--- YOUR INSTRUCTIONS ---
From the entries below, reproduce exactly the line containing "s.hoop := rfl", the line containing "s.port := rfl", and every line in between, with nothing added.

(Collected data entries)
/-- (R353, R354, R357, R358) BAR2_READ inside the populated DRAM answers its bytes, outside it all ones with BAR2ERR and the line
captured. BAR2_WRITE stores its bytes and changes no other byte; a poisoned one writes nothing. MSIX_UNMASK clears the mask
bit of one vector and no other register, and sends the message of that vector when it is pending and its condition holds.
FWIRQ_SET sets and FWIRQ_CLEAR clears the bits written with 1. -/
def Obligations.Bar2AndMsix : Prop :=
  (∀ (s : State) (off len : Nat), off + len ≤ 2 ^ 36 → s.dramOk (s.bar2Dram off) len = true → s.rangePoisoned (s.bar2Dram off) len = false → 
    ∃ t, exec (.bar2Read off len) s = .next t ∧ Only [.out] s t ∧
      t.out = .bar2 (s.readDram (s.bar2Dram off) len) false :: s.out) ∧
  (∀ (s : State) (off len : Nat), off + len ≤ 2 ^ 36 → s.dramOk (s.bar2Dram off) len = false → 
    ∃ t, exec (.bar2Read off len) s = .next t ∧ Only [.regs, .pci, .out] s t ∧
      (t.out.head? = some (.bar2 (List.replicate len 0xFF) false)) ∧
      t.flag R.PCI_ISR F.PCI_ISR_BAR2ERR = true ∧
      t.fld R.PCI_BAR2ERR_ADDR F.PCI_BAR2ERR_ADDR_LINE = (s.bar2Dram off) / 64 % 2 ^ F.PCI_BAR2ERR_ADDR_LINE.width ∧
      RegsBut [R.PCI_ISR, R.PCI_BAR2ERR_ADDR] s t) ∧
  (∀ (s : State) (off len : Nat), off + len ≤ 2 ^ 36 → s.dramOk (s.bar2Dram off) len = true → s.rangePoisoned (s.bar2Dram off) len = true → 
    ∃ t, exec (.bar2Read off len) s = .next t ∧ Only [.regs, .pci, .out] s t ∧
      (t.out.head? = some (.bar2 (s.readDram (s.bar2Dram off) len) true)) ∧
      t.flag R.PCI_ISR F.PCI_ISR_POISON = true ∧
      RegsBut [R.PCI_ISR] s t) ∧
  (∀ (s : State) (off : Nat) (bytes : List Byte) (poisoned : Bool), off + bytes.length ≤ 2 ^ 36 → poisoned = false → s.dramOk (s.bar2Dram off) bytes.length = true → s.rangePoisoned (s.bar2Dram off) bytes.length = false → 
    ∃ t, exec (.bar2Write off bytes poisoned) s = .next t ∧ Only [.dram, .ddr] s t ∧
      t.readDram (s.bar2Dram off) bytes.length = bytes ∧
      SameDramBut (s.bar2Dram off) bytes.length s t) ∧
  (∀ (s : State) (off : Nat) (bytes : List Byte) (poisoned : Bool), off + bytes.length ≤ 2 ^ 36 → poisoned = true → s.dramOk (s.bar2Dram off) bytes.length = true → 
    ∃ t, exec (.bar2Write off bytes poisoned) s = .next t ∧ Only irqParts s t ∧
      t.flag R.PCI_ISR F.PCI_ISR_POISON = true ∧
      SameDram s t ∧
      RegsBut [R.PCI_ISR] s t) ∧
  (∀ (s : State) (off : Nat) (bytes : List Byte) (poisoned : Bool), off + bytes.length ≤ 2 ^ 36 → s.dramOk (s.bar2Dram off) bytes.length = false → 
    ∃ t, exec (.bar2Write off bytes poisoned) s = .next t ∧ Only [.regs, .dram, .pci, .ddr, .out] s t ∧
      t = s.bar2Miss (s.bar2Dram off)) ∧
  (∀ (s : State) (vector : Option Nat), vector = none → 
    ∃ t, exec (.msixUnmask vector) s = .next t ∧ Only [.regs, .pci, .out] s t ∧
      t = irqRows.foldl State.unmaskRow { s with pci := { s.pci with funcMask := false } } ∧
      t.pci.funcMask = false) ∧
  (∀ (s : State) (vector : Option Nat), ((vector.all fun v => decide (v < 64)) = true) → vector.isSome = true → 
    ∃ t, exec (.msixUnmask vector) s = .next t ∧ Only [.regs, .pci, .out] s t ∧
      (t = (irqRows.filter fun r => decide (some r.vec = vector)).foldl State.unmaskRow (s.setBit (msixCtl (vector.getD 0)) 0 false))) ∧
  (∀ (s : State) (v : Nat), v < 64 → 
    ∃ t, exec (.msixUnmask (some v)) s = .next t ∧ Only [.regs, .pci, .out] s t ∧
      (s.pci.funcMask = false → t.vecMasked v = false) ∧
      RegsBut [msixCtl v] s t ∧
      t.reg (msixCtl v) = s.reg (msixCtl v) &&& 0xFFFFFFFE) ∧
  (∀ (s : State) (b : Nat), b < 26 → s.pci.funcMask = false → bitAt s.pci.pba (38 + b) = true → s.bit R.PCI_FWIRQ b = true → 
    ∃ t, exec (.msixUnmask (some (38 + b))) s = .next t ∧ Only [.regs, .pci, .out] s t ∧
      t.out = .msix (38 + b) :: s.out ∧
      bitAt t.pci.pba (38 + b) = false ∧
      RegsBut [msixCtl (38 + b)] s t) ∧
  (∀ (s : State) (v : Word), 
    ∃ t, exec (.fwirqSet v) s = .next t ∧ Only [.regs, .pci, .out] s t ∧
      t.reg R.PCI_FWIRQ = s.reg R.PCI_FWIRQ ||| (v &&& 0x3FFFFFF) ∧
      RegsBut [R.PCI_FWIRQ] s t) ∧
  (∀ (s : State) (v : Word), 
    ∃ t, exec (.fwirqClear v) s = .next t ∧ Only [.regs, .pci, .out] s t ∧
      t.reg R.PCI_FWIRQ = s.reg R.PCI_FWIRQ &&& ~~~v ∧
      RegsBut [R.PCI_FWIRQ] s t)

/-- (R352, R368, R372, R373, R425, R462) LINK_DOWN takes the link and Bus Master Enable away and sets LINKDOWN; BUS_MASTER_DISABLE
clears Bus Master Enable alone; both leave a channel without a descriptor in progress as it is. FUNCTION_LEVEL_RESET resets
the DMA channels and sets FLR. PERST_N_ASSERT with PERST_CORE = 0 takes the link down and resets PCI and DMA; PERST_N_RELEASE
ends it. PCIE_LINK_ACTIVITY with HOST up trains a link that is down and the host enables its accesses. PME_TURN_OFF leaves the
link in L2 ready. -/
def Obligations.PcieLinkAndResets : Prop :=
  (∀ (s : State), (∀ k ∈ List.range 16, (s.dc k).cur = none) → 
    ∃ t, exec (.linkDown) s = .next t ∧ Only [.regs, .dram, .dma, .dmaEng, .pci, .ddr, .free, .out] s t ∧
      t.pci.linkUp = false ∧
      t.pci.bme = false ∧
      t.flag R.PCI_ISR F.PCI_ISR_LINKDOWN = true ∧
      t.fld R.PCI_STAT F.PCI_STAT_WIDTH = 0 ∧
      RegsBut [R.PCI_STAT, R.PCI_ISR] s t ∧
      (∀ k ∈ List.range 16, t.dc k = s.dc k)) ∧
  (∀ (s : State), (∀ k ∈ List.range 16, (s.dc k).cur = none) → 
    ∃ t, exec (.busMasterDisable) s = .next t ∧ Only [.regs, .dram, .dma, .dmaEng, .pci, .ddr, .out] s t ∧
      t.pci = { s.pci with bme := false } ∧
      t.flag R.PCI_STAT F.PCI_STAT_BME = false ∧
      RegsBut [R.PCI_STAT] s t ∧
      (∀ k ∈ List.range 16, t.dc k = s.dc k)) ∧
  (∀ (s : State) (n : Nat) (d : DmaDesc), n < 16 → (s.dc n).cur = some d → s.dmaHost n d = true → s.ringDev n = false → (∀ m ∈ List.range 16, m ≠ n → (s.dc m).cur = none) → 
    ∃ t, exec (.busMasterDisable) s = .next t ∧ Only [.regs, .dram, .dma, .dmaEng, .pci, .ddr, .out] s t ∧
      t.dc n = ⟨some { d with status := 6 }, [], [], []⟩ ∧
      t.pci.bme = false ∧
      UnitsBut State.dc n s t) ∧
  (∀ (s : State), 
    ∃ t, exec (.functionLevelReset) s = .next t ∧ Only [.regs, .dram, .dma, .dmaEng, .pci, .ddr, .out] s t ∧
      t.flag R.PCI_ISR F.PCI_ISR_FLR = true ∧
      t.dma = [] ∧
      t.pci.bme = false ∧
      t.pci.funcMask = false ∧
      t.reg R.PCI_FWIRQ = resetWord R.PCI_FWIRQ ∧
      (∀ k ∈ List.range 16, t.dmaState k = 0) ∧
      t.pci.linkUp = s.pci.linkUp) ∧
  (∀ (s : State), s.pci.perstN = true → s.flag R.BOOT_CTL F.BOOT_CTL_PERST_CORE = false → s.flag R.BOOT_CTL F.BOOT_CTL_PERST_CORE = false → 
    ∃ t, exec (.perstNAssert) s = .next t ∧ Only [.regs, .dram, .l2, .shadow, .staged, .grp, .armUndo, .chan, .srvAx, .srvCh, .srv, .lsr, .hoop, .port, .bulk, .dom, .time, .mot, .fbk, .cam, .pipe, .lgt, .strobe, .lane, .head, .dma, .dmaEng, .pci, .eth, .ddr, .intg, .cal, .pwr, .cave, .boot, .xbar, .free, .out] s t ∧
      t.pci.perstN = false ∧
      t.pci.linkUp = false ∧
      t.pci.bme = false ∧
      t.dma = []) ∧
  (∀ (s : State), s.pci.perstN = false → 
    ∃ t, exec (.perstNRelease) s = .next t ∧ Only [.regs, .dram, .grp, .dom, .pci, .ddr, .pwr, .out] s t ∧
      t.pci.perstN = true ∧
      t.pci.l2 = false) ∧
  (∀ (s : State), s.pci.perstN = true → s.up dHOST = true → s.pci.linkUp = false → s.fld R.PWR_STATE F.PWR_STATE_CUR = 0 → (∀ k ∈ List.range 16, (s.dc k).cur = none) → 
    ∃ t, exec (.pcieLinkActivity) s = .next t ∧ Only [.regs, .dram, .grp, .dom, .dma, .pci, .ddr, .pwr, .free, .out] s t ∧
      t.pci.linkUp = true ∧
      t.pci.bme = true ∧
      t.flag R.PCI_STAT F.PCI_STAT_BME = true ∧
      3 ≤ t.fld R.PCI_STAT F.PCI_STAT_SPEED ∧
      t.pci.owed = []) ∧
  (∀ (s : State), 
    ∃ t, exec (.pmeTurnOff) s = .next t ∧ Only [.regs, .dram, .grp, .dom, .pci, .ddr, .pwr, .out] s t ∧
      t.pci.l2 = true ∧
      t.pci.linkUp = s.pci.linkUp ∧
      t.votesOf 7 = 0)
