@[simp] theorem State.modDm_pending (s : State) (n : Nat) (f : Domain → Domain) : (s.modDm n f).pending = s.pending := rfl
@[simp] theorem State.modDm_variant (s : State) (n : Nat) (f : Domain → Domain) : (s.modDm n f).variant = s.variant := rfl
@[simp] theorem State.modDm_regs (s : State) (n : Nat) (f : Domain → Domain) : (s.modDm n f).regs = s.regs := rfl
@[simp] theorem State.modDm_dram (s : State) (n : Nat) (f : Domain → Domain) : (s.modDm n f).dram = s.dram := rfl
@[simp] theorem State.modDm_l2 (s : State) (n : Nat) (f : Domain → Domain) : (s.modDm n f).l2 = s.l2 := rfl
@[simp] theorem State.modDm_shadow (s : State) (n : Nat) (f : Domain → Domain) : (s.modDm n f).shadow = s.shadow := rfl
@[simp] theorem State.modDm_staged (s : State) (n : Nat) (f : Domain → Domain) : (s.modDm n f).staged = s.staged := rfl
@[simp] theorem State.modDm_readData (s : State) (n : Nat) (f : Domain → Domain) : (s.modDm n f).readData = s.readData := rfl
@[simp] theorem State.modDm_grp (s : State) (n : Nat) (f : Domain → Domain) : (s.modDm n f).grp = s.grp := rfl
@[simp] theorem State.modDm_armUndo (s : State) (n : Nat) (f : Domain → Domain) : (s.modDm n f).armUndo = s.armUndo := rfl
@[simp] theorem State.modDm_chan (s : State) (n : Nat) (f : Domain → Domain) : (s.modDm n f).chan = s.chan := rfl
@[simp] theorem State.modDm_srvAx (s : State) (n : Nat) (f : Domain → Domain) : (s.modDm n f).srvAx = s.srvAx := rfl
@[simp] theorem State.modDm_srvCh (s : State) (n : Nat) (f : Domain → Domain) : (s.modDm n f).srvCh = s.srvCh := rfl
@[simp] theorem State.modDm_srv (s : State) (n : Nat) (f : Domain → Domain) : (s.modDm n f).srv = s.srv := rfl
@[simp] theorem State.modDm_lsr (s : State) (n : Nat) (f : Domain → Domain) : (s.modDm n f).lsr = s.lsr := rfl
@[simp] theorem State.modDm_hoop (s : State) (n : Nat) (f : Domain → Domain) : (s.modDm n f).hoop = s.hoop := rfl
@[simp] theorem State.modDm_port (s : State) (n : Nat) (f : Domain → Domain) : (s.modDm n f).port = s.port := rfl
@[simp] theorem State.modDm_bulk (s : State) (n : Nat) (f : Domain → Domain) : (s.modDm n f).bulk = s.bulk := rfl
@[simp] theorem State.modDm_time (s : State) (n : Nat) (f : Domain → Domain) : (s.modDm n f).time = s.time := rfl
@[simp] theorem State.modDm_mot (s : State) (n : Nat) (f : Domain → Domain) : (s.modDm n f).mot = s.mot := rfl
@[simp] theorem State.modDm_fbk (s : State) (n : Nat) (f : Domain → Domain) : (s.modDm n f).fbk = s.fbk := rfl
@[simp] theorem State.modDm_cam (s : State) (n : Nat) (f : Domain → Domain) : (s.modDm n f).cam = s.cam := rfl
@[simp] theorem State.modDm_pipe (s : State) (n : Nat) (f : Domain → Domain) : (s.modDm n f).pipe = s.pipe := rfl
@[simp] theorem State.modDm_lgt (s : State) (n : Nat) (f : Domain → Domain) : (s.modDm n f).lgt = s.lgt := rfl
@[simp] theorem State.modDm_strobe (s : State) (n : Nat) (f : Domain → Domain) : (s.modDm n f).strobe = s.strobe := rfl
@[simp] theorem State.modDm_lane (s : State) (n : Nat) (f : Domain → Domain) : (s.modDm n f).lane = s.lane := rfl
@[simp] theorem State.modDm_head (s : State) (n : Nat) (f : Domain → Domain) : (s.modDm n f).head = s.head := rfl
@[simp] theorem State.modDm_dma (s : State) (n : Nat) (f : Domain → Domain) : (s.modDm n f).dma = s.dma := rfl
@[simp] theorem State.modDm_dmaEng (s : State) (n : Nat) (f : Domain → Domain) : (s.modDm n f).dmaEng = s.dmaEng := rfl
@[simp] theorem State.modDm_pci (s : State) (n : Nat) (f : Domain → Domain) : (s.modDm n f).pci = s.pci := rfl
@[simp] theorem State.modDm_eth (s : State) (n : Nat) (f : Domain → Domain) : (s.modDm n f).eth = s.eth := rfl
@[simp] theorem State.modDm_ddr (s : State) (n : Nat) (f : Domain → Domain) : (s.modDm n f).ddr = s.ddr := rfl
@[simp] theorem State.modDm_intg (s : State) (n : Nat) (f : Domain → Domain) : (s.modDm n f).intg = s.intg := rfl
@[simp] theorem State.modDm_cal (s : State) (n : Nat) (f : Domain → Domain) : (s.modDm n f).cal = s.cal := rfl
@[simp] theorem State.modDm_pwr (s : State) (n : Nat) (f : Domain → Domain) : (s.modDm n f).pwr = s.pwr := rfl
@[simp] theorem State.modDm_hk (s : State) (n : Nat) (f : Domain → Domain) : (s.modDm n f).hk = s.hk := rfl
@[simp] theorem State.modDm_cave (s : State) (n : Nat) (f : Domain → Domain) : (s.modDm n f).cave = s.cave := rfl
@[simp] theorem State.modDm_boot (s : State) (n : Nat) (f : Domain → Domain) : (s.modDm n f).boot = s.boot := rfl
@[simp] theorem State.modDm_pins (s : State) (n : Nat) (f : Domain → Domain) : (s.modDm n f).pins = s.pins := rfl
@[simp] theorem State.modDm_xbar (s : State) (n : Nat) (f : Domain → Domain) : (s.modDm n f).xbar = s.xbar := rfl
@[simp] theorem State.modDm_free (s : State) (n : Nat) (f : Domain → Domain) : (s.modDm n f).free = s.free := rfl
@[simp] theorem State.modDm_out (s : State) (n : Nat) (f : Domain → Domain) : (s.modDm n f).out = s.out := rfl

--- REPLY TO THE TASK ---
@[simp] theorem State.modDm_hoop (s : State) (n : Nat) (f : Domain → Domain) : (s.modDm n f).hoop = s.hoop := rfl
@[simp] theorem State.modDm_port (s : State) (n : Nat) (f : Domain → Domain) : (s.modDm n f).port = s.port := rfl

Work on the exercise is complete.